If you're a creative director or designer: run both. Don't migrate. GPT Image 2 is a solid default, particularly for anything with real photographic craft in it... editorial photography, product mockups, studio scenes, magazine covers, moody atmosphere work. Keep Nano Banana Pro in the stack for anything with foreign-language accents where small-print accuracy matters, for any time you want a second opinion on a brief, and for when you just want to see what a different model's taste looks like. The honest workflow is probably: brief both, look at both, pick the better one. You do this instinctively with Photoshop and Procreate already. Same muscle.

If you're a marketer: the "can it render our product shot with the right label and the right type" test is now a broadly solved problem across both models. You can brief either of these the way you'd brief a junior creative and get something usable first time. Which means the scarcity has moved... the job now is the brief. And the brief, it turns out, is harder than most marketers are used to.

If you're an AI commentator: please... please... stop calling things "killers". The week's actual news is more interesting. We now have two flagship image models that are comparable, built differently, and probably each a little better than the other on different jobs. On different days. That's a more honest story and a more useful one. It'd be nice if the discourse caught up.

One last thing, on methodology

All twenty images were generated via each provider's official API on the same day, under the same conditions. No post-processing, no upscaling, no retries. GPT Image 2 at quality: high. Nano Banana Pro (gemini-3-pro-image-preview) at default, with aspectRatio: "1:1" for a square comparison to match GPT's default. One shot per model per prompt.
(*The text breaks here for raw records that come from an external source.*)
/-- A session with one kept flit. -/
def sess1 (st : SessState) : Session := { sess .pool 2 with state := st, unacked := [(3, false, [])] }
theorem witness_SessionLife_sack :
    inboxHead (withSess (pair0 0) [((1, 8), sess1 .closing)] [sctl0 8 8 [3, 0, 0, 0]]) 1 (isSctl 8) = some (sctl0 8 8 [3, 0, 0, 0]) ∧
    leAt (ctlOne (sctl0 8 8 [3, 0, 0, 0])) 0 4 = 3 ∧ sessOf (inboxPop (withSess (pair0 0) [((1, 8), sess1 .closing)] [sctl0 8 8 [3, 0, 0, 0]]) 1) (1, 8) = some (sess1 .closing) ∧
    sackLeaves (sess1 .closing).unacked 3 = [] ∧ (sess1 .closing).unsent = [] ∧ (sess1 .opened).state ≠ .closing := by decide +kernel
theorem witness_SessionLife_time :
    sessOf (withSess (pair0 0) [((1, 8), sess1 .opened)] []) (1, 8) = some (sess1 .opened) ∧ (sess1 .opened).unacked.any (fun u => !u.2.1) = true ∧
    max (sess1 .opened).lastSack (sess1 .opened).resentAt + usT 20 ≤ usT 20 ∧ (sess1 .opened).heardAt + msT 10 ≤ msT 10 ∧ (sess1 .opened).lastSack + msT 10 ≤ msT 10 ∧
    (sess .pool 2).unacked = [] ∧ (sess .pool 2).noPathSince = none ∧ (sess .pool 2).pingAt = none := by decide
theorem witness_SessionLife_control :
    inboxHead (withSess (pair0 0) [] [sctl0 8 9 []]) 1 (isSctl 9) = some (sctl0 8 9 []) ∧ inboxHead (withSess (pair0 0) [] [sctl0 8 10 []]) 1 (isSctl 10) = some (sctl0 8 10 []) ∧
    inboxHead (withSess (pair0 0) [] [sctl0 8 12 []]) 1 (isSctl 12) = some (sctl0 8 12 []) ∧ inboxHead (withSess (pair0 0) [] [sctl0 8 11 [1, 0, 0, 0]]) 1 (isSctl 11) = some (sctl0 8 11 [1, 0, 0, 0]) := by
  decide +kernel
theorem witness_SessionLife_free :
    tget { up.link with midFreeing := [(0xC0, 5)] }.midFreeing 0xC0 = some 5 ∧ 5 ≤ { up with now := 5 }.now ∧ { up with now := 4 }.now < 5 := by decide
theorem witness_SessionLife_rekey :
    0x80000000 ≤ ({ sess .pool 2 with txSseq := 0x80000000 } : Session).txSseq ∧
    sessMay (withSess (pair0 0) [((1, 8), { sess .pool 2 with txSseq := 0x80000000 })] []) (1, 8) { sess .pool 2 with txSseq := 0x80000000 } (mkFlit 3 3 0 0 false []) = true := by decide +kernel

/-- A device with a BOUND session that node 1 opened, and another kind of flit in port 1's inbox. -/
def serving (k : SessKind) (f : Flit) : State := { withSess (pair0 0) [((1, 8), { sess k 2 with initiator := false, localMid := 0xC0 })] [f] with boot := up.boot }
def accF (ty len arg : Nat) (pool : Bool) (b : Bytes) : Flit := { mkFlit ty 0 len arg pool b with src := 1, sid := 8 }
/-- The session as it is served. -/
def servedBy (k : SessKind) : Session := { sess k 2 with initiator := false, localMid := 0xC0 }
theorem witness_PeerAccess_request :
    requestHead (serving .pool (accF 4 8 0 true (zeros 8))) 1 4 = some (accF 4 8 0 true (zeros 8), servedBy .pool) ∧ formOk (servedBy .pool) (accF 4 8 0 true (zeros 8)) = true ∧
    formOk (servedBy .bound) (accF 4 8 0 true (zeros 8)) = false ∧ formOk (servedBy .bound) (accF 4 8 0 false (zeros 8)) = true ∧ descsOf (accF 4 8 0 true (zeros 8)) = [(0, 64, 0)] ∧
    poolWaits (serving .pool (accF 4 8 0 true (zeros 8))) 1 2 0 64 0 = false ∧ portHolds (serving .pool (accF 4 8 0 true (zeros 8))) (1, 8) 3 (poolAddr (serving .pool (accF 4 8 0 true (zeros 8))) 0) false = false ∧
    portHolds (serving .bound (accF 4 8 0 false (zeros 8))) (1, 8) 2 (winAddr (serving .bound (accF 4 8 0 false (zeros 8))) (servedBy .bound) 0) false = false ∧ capAllows (serving .pool (accF 4 8 0 true (zeros 8))) 1 2 64 = true ∧
    capAllows { up with pool := { up.pool with caps := [((1, 2), { gbps := 1, used := 1000 })] } } 1 2 64 = false := by decide +kernel
theorem witness_PeerAccess_write :
    requestHead (serving .pool (accF 5 8 0 true (zeros 8))) 1 5 = some (accF 5 8 0 true (zeros 8), servedBy .pool) ∧ locSpot 0 = (.h0, 0, 0) ∧
    writeWaits (serving .pool (accF 5 8 0 true (zeros 8))) (1, 8) = false ∧ poolWaits (serving .pool (accF 5 8 0 true (zeros 8))) 1 2 0 8 0 = false ∧
    portHolds (serving .pool (accF 5 8 0 true (zeros 8))) (1, 8) 3 (poolAddr (serving .pool (accF 5 8 0 true (zeros 8))) 0) true = false ∧ requestHead up 1 4 = none ∧
    requestHead up 1 5 = none ∧
    (poolPut (leaveSleep (inboxPop (serving .pool (accF 5 8 0 true (zeros 8))) 1)) 1 2 .h0 0 0 (zeros 8) 0).2 = 0x20 := by decide +kernel
theorem witness_PeerAccess_window :
    ({} : InWin).enable = false ∧ (0#64).getLsbD (((servedBy .bound).localMid - 0x80) % 64) = false ∧ winBytes { enable := true, size := 64 } < 64 + 64 := by decide
def reading (o : Outst) (f : Flit) : State := withSess (pair0 0) [((1, 8), { sess .pool 2 with outstanding := [o] })] [f]
theorem witness_PeerAccess_answers :
    inboxHead (reading (outRead 5 0 2 1 0) (accF 6 64 5 false (zeros 64))) 1 (fun f => f.type == 6) = some (accF 6 64 5 false (zeros 64)) ∧
    (sessOf (inboxPop (reading (outRead 5 0 2 1 0) (accF 6 64 5 false (zeros 64))) 1) (1, 8)).bind (fun x => x.outstanding.find? (fun o => !o.write && o.tag == 5)) = some (outRead 5 0 2 1 0) ∧
    64 * (outRead 5 0 2 1 0).lines ≤ natField 5 12 12 + 64 ∧ natField 5 12 12 + 64 < 64 * (outRead 5 0 2 2 0).lines ∧ (outRead 5 0 2 1 0).sentAt + msT 1 ≤ msT 1 := by decide +kernel
theorem witness_PeerAccess_complete :
    inboxHead (reading (outWrite 5 0 2 0 2 []) (accF 7 0 (5 + 0x20 * 2 ^ 32) false [])) 1 (fun f => f.type == 7) = some (accF 7 0 (5 + 0x20 * 2 ^ 32) false []) ∧
    natField (5 + 0x20 * 2 ^ 32) 0 32 = 5 ∧ natField (5 + 0x20 * 2 ^ 32) 32 8 ≠ 0 ∧ natField 5 32 8 = 0 ∧ ([outWrite 5 0 2 0 2 []] : List Outst).find? (fun o => o.write && o.tag == 5) = some (outWrite 5 0 2 0 2 []) ∧
    ([outWrite 5 0 2 0 2 []] : List Outst).any (fun o => o.write && o.tag == 5) = true ∧ (accF 7 0 5 true []).pool = true ∧
    masterHandle (reading (outWrite 5 0 2 0 2 []) (accF 7 0 5 false [])) 2 0 0 = none := by decide +kernel
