-- ==== Sys2Proof/Config.lean ====
section
/-! DEFINITION. What an implementation fixes, and the free values: constants without a body, so that no proof can
rest on a value of theirs. -/
namespace Sys2Proof

/-- The figures of manufacture from which the local budgets come: of core c, of array a, of die d, in mW (R15; log entry 3). -/
opaque Config.coreFigure : Nat → BitVec 16
opaque Config.arrayFigure : Nat → Nat
opaque Config.dieFigure : Nat → Nat

/-- Figures cut so that their sum stays within a maximum. -/
def capSum : Nat → List Nat → List Nat
  | _, [] => []
  | cap, x :: xs => Nat.min x cap :: capSum (cap - x) xs

/-- The local budgets of the cores and the arrays of compute stack d, whose sum stays within the 160 W of Table 1-5. -/
def Config.stack (d : Nat) : List Nat :=
  capSum 160000 ((List.range 64).map (fun j => (Config.coreFigure (64 * d + j)).toNat) ++
    (List.range 16).map (fun j => Config.arrayFigure (16 * d + j)))

/-- BUDGET of core c in mW, set at manufacture (R15, R16; log entry 3). -/
def Config.budget (c : Nat) : BitVec 16 := BitVec.ofNat 16 ((Config.stack (c / 64)).getD (c % 64) 0)

/-- The local budgets of array a and of die d, in mW, set at manufacture: a memory die's within 48 W, an I/O die's within 45 W
(R15, Table 1-5; log entry 3). -/
def Config.arrayBudget (a : Nat) : Nat := (Config.stack (a / 16)).getD (64 + a % 16) 0
def Config.dieBudget (d : Nat) : Nat := Nat.min (Config.dieFigure d) (if d < 16 then 48000 else 45000)

/-- A free value of 64 bits, applied to the counter of the state (`State.fresh`; log entry 3). -/
opaque Config.freeWord : Nat → BitVec 64

/-- The choice of a FREE scope number (R57), applied to the counter of the state (log entry 3). -/
opaque Config.scopeHint : Nat → BitVec 16

/-- The choice of a free queue number (R281), applied to the counter of the state (log entry 3). -/
opaque Config.queueHint : Nat → BitVec 16

/-- The choice of a FID that is not open (R226), applied to the counter of the state (log entry 3). -/
opaque Config.fidHint : Nat → BitVec 32

/-- Pages of HBM that the driver grants the Weir, all shards together (R238; log entry 3). -/
opaque Config.hbmGrant : Nat

/-- Pages of the second tier that the driver grants the Weir, all shards together (R238), given which expanders are lost
(R285; log entry 3). -/
opaque Config.t2Grant : Bool → Bool → Nat

/-- The number of a Flume engine, or of a sequencer, in a fault record (Table 9-7; log entry 3). -/
opaque Config.unitNumber : Nat → BitVec 16

/-- The lowest operating point of a memory or I/O die's loop, in MHz (R21; log entry 3). -/
opaque Config.lowClock : Nat → Nat

/-- The sign of the one step of GTIME at a die's first lock (R69): whether the estimate is subtracted (log entry 19). -/
opaque Config.lockSubtracts : Bool

/-- The bits of HARVEST that the tests of start-up leave set (R300; log entry 9). -/
opaque Config.harvest : BitVec 8

/-- The signature of a CHALLENGE_AUTH over a nonce (R303; log entry 28). -/
opaque Config.challengeSig : BitVec 64 → BitVec 64

/-- The measurement of the boot ROM, of an image of a version, and of HARVEST with the fused configuration (R303; log entry 28). -/
opaque Config.measureRom : BitVec 64
opaque Config.measureImage : BitVec 32 → BitVec 64
opaque Config.measureFuses : BitVec 8 → BitVec 64

/-- TVEC's address of firmware's handler (R290, R291). DESIGN CHOICE: a value the model names (log entry 7). -/
def Config.fwEntry : BitVec 57 := 0

/-- log2 of the capacity of a nest queue (R47): DESIGN CHOICE: the spec gives none (log entry 8). -/
def Config.nestLogCap : Nat := 4

end Sys2Proof
end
API-only because I wanted a fair fight, with the thinking-mode caveat above noted.

Prompts, raw outputs, and file hashes are preserved. Happy to share with anyone serious enough to want to run the same test themselves. The whole point of doing this properly was that it should be reproducible.

Anyway, that's my Thursday morning gone. Off to see what the rest of the week has in store.

Creativity matters. And weeks like this one... where two flagship image models turn out to be much closer than the thumbnail takes would have you believe, and the real craft is figuring out which one to pick on which day... are the weeks that make me pretty bloody optimistic about where this is all going.